For the material below, return exactly the lines starting at the line containing "-- ==== Sys2Proof/Machine/State.lean" and ending at the line containing "inductive ErrCode where", both ends included, and no others.

-------- Supplied entries

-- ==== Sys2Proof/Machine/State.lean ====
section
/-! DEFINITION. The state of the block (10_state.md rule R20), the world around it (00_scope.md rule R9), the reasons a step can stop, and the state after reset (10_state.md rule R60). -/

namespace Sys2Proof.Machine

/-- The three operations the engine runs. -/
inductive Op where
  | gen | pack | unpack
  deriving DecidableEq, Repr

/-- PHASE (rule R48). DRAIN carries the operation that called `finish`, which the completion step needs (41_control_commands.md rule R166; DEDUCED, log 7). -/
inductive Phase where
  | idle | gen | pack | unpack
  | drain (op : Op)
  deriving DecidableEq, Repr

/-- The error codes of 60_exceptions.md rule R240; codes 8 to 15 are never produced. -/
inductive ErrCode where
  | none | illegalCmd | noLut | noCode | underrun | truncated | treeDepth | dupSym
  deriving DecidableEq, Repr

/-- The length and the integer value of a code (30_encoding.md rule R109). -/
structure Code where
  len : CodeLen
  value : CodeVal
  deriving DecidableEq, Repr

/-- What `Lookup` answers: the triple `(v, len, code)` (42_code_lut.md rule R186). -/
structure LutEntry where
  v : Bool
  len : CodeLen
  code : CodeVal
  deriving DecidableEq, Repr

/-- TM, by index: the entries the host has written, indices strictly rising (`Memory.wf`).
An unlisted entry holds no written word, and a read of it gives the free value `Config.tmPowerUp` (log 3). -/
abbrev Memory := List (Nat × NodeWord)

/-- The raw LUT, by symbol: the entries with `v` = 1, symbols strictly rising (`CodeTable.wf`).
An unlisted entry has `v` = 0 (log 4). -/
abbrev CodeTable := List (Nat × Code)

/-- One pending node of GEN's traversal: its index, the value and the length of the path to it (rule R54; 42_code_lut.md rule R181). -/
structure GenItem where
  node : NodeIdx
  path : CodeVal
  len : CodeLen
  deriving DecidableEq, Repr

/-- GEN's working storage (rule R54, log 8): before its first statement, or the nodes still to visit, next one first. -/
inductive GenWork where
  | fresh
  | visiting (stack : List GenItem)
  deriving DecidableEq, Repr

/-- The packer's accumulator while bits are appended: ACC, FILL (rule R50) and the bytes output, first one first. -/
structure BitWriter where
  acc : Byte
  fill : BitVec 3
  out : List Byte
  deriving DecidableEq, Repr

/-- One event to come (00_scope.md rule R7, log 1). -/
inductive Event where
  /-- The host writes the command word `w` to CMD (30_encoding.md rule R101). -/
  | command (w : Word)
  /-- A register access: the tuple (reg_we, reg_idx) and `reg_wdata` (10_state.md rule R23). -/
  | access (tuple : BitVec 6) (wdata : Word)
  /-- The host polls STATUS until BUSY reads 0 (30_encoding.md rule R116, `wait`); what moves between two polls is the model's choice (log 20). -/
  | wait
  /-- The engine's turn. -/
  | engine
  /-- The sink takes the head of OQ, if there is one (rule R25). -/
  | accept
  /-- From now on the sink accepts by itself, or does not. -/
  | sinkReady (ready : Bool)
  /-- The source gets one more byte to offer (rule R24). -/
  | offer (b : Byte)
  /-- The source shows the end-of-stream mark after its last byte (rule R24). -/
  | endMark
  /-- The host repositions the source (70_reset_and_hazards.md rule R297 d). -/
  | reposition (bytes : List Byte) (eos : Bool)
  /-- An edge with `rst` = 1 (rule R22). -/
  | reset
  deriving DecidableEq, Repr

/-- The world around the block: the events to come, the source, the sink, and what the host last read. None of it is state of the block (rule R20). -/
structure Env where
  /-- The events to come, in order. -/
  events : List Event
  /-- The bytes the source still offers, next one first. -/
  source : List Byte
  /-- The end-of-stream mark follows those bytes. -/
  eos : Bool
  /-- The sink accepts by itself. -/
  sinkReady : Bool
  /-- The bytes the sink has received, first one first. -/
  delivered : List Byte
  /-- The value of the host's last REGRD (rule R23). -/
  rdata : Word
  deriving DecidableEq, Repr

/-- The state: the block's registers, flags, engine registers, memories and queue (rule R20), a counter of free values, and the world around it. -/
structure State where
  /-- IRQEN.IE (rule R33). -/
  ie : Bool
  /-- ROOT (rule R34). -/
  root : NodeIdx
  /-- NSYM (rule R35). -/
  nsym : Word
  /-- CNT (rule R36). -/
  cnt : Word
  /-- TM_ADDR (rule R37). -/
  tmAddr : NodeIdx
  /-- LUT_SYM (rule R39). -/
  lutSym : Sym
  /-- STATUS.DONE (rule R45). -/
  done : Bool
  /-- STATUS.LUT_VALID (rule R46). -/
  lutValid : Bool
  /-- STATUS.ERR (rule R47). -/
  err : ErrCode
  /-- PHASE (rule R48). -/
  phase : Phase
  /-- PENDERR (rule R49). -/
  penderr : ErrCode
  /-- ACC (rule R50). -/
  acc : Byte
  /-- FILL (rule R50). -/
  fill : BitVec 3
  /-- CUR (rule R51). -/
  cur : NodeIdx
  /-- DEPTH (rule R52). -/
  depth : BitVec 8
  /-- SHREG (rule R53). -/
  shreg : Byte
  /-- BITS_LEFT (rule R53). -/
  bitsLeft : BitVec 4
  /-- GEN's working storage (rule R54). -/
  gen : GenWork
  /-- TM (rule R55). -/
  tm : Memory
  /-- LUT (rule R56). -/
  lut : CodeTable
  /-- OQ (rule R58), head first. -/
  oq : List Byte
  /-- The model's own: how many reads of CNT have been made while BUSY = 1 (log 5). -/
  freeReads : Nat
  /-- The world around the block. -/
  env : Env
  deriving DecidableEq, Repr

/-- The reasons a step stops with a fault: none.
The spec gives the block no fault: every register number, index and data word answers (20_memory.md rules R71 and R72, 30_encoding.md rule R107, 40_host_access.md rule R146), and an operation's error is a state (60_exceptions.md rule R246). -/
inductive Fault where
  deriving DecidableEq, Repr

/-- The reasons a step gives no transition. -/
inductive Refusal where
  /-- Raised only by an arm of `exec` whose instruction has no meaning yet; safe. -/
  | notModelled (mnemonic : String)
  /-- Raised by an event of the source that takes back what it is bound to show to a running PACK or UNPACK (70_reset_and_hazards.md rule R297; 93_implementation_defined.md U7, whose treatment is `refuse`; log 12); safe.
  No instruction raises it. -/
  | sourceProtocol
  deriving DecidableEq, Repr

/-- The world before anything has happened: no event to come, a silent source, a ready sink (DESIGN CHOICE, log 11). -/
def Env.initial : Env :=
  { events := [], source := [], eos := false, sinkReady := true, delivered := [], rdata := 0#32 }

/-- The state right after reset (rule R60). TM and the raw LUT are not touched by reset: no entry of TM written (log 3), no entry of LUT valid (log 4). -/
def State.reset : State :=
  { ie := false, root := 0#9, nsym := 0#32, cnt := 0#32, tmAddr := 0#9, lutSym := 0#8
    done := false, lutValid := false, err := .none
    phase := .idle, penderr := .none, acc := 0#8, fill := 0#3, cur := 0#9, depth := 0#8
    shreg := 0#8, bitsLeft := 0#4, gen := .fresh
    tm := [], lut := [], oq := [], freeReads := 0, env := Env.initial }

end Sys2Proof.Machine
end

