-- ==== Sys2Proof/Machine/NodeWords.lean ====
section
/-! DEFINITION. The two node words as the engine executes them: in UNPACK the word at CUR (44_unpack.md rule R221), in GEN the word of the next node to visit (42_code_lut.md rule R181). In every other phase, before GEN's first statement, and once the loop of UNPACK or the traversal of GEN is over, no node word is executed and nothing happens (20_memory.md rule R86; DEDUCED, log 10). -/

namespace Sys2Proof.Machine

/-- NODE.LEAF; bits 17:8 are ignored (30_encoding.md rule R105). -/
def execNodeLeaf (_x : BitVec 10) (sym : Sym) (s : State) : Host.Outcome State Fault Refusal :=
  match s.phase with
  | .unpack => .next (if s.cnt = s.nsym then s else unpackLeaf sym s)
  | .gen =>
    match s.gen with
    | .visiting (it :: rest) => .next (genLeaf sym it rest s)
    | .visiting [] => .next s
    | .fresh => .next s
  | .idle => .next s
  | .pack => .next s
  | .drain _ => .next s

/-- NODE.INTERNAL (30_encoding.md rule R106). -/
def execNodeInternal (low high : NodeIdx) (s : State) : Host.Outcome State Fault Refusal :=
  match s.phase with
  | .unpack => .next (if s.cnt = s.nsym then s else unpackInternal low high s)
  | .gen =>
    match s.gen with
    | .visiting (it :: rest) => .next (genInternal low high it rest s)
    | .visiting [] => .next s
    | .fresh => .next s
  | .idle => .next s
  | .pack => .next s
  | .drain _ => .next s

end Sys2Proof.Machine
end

----------------
-------- Supplied entries

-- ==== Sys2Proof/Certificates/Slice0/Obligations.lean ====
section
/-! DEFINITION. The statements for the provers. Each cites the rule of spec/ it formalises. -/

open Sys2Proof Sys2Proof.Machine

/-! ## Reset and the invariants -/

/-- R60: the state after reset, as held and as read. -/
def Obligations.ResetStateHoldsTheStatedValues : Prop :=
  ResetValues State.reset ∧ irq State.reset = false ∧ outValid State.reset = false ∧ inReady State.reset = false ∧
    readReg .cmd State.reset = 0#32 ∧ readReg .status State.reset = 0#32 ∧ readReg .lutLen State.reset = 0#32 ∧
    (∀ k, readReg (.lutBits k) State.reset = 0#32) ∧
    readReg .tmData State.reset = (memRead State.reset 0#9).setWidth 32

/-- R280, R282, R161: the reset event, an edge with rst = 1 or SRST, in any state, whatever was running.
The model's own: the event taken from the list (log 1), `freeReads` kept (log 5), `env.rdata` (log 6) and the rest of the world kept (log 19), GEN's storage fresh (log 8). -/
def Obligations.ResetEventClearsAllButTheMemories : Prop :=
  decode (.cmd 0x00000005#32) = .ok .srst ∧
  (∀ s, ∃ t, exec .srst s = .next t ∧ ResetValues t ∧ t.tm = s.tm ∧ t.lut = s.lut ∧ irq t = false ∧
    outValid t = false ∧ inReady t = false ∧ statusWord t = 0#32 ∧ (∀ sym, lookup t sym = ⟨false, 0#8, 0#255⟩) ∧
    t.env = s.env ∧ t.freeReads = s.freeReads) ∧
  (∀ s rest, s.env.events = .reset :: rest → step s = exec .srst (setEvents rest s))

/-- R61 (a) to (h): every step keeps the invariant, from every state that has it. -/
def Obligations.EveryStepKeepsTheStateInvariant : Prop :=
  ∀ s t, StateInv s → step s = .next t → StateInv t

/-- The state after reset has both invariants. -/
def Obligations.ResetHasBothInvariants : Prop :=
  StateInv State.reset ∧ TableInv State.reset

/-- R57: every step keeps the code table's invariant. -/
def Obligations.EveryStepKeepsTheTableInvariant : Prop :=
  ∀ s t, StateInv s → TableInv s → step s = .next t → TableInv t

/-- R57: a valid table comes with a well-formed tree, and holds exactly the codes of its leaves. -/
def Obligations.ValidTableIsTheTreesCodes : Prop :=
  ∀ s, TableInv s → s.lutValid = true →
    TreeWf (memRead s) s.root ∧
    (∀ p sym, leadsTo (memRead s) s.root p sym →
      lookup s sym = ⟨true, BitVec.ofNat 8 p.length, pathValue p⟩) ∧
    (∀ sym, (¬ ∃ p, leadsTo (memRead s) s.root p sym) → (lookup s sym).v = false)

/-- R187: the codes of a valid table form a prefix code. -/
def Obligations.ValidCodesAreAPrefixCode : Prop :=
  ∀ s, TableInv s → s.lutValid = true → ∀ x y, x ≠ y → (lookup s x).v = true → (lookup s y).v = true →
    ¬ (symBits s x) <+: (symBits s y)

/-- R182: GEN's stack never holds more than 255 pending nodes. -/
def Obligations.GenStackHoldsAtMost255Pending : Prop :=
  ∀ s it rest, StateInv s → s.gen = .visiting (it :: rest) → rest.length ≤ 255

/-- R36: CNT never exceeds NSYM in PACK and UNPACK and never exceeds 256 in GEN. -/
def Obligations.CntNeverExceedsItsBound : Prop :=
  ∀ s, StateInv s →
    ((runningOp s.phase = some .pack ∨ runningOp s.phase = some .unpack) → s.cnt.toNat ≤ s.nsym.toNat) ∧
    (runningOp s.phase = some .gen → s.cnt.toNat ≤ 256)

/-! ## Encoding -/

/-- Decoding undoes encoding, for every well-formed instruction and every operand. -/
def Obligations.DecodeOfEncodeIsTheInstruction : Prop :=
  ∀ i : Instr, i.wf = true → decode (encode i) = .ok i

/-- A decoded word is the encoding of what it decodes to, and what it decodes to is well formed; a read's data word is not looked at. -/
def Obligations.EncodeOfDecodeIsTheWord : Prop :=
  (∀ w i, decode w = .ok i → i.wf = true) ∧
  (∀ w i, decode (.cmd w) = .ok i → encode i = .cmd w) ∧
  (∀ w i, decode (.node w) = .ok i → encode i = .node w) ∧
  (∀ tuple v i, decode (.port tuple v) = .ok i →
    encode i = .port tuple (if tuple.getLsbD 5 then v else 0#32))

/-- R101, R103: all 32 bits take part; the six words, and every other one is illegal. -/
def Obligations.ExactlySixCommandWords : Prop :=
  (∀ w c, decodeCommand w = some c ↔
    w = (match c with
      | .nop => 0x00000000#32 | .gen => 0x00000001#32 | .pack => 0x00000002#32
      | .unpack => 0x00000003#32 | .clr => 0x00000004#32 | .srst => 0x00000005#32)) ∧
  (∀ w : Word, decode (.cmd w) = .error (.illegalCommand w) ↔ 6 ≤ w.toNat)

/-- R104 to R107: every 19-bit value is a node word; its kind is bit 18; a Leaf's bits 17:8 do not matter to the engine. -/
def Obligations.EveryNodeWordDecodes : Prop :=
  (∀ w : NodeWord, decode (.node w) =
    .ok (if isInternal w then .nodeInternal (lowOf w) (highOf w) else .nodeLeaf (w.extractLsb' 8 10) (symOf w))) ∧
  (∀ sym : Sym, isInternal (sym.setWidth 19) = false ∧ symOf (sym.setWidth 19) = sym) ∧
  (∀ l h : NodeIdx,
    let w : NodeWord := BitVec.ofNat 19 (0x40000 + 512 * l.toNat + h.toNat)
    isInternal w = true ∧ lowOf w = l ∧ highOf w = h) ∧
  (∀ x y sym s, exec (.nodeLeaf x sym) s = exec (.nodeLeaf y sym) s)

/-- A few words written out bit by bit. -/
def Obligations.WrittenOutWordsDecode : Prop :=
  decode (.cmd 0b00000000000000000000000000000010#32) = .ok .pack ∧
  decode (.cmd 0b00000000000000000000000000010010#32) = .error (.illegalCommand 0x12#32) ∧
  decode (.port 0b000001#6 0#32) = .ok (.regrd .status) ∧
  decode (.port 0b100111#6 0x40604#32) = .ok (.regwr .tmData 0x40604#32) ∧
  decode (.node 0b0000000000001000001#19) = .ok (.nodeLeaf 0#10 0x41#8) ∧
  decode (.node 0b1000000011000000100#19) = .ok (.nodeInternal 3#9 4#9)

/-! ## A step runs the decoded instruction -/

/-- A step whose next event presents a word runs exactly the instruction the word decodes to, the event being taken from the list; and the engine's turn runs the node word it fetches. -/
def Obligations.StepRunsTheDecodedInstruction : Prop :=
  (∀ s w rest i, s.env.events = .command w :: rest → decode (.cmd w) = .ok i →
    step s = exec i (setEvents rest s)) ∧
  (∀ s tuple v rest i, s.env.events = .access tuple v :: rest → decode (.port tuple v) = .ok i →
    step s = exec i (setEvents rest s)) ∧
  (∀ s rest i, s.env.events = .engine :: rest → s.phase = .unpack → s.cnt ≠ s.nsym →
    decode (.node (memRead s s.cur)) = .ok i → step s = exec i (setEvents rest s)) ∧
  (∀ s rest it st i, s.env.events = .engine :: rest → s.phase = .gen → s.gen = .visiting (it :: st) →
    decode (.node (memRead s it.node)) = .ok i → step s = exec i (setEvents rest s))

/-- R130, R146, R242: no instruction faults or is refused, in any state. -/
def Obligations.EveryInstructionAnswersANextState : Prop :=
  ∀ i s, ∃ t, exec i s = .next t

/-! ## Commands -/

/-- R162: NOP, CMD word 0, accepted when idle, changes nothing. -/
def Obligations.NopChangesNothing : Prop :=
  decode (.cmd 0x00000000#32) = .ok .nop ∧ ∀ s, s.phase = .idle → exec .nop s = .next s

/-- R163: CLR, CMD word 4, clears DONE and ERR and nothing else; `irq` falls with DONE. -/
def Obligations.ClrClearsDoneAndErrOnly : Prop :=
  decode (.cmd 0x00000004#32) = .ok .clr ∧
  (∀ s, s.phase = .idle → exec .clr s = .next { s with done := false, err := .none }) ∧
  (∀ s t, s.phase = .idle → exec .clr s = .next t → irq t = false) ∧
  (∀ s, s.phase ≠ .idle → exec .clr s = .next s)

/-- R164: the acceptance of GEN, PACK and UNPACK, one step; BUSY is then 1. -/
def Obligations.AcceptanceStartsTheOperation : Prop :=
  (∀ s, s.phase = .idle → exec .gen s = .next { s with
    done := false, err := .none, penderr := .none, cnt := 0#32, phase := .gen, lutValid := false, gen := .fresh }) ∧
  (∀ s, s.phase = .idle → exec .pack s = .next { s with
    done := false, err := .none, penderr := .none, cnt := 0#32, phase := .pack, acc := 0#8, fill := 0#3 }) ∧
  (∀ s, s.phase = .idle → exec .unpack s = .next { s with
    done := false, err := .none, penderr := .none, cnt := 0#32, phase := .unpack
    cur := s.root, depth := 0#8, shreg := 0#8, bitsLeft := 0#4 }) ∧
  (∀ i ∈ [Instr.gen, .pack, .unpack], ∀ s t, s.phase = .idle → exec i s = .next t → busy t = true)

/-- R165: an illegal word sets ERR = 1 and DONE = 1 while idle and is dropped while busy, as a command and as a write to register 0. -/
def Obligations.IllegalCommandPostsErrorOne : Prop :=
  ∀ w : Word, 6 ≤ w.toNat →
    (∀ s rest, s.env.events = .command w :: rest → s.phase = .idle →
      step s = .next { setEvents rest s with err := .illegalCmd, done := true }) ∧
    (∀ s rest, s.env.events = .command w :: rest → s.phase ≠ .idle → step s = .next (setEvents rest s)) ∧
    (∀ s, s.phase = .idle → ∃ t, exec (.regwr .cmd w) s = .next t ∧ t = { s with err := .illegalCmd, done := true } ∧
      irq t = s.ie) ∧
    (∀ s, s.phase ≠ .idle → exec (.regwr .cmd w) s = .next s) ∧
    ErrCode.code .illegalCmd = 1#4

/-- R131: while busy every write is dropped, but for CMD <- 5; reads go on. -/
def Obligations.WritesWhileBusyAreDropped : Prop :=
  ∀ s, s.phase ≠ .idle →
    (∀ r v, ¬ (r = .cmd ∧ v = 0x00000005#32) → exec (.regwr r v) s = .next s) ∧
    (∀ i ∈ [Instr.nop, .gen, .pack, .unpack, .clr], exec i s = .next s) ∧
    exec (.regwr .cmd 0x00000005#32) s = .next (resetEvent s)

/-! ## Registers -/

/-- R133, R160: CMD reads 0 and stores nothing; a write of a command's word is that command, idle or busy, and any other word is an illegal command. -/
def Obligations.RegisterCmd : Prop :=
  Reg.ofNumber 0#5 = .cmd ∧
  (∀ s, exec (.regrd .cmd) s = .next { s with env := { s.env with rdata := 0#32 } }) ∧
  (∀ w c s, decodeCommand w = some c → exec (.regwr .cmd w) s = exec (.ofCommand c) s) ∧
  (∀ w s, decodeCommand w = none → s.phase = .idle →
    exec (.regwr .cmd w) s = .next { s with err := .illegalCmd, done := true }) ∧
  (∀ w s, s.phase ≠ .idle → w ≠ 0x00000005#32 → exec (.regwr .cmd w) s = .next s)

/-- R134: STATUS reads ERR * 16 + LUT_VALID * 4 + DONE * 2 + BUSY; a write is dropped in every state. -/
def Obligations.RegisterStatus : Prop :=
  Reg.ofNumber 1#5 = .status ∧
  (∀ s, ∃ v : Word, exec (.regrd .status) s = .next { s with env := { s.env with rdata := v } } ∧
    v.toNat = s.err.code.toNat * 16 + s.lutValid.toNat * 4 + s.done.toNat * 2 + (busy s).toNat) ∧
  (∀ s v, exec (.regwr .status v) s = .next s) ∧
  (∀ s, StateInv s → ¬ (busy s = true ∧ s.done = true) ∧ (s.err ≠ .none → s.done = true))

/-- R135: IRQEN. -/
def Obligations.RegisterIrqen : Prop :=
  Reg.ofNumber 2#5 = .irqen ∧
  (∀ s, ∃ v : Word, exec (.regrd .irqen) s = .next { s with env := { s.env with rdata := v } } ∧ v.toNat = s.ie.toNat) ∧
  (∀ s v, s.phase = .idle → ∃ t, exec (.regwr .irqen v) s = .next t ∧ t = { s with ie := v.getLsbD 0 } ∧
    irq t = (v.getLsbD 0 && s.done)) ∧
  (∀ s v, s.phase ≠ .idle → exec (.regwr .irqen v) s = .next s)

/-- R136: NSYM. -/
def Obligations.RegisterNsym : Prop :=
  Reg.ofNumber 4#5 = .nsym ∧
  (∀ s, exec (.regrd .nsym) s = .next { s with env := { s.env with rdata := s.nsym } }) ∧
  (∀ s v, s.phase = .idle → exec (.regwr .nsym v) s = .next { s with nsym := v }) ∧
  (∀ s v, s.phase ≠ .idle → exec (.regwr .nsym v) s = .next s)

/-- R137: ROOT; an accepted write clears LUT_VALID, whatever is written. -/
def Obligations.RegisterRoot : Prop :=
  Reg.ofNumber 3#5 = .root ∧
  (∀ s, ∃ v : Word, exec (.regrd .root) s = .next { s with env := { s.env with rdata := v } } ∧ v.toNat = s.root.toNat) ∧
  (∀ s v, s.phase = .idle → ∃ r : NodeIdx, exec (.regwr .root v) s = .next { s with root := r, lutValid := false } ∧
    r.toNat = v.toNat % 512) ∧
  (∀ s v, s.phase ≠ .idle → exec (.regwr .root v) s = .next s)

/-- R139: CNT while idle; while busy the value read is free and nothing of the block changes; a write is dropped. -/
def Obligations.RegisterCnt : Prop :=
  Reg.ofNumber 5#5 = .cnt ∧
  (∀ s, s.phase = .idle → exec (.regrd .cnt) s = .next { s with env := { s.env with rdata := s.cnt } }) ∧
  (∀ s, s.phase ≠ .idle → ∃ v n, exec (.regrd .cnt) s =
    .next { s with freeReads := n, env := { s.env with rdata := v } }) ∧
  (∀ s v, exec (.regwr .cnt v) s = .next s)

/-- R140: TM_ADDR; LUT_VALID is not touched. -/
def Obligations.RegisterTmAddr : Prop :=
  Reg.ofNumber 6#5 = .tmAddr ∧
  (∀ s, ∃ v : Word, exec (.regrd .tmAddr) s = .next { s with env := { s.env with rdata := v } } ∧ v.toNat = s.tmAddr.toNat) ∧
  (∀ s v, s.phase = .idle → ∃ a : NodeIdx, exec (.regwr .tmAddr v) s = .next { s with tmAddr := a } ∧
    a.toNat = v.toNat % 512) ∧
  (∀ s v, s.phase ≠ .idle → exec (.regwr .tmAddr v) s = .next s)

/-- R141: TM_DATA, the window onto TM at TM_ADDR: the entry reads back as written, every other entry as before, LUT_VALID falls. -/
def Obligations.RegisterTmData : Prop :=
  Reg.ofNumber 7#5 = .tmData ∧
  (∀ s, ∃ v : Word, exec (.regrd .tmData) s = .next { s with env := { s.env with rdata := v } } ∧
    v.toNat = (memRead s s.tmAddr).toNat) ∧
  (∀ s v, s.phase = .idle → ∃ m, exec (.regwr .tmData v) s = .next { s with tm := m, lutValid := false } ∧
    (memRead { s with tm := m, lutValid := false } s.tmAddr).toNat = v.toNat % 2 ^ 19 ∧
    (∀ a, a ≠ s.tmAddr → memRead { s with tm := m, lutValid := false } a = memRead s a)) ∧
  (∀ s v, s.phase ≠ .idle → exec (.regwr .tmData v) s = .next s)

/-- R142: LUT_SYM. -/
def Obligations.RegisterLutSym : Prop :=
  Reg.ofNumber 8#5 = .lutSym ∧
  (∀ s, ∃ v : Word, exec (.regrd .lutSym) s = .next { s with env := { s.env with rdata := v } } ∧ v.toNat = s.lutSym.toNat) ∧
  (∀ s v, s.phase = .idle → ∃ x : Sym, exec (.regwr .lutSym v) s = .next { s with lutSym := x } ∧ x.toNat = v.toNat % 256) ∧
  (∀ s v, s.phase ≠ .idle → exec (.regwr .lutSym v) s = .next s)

----------------
-------- Supplied entries

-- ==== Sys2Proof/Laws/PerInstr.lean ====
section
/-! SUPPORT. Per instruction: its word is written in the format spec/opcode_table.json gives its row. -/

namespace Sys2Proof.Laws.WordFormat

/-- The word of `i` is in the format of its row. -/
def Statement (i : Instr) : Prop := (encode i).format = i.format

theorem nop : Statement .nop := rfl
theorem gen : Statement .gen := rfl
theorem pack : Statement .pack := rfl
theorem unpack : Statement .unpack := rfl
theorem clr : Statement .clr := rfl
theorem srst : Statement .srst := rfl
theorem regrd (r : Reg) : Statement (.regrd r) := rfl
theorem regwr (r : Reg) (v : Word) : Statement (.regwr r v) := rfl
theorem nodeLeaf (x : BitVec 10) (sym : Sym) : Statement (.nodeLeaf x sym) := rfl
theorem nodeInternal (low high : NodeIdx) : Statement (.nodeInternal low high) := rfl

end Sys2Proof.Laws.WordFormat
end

----------------

Written solution:
-- ==== Sys2Proof/Machine/State.lean ====
section
/-! DEFINITION. The state of the block (10_state.md rule R20), the world around it (00_scope.md rule R9), the reasons a step can stop, and the state after reset (10_state.md rule R60). -/

namespace Sys2Proof.Machine

/-- The three operations the engine runs. -/
inductive Op where
  | gen | pack | unpack
  deriving DecidableEq, Repr

/-- PHASE (rule R48). DRAIN carries the operation that called `finish`, which the completion step needs (41_control_commands.md rule R166; DEDUCED, log 7). -/
inductive Phase where
  | idle | gen | pack | unpack
  | drain (op : Op)
  deriving DecidableEq, Repr

/-- The error codes of 60_exceptions.md rule R240; codes 8 to 15 are never produced. -/
inductive ErrCode where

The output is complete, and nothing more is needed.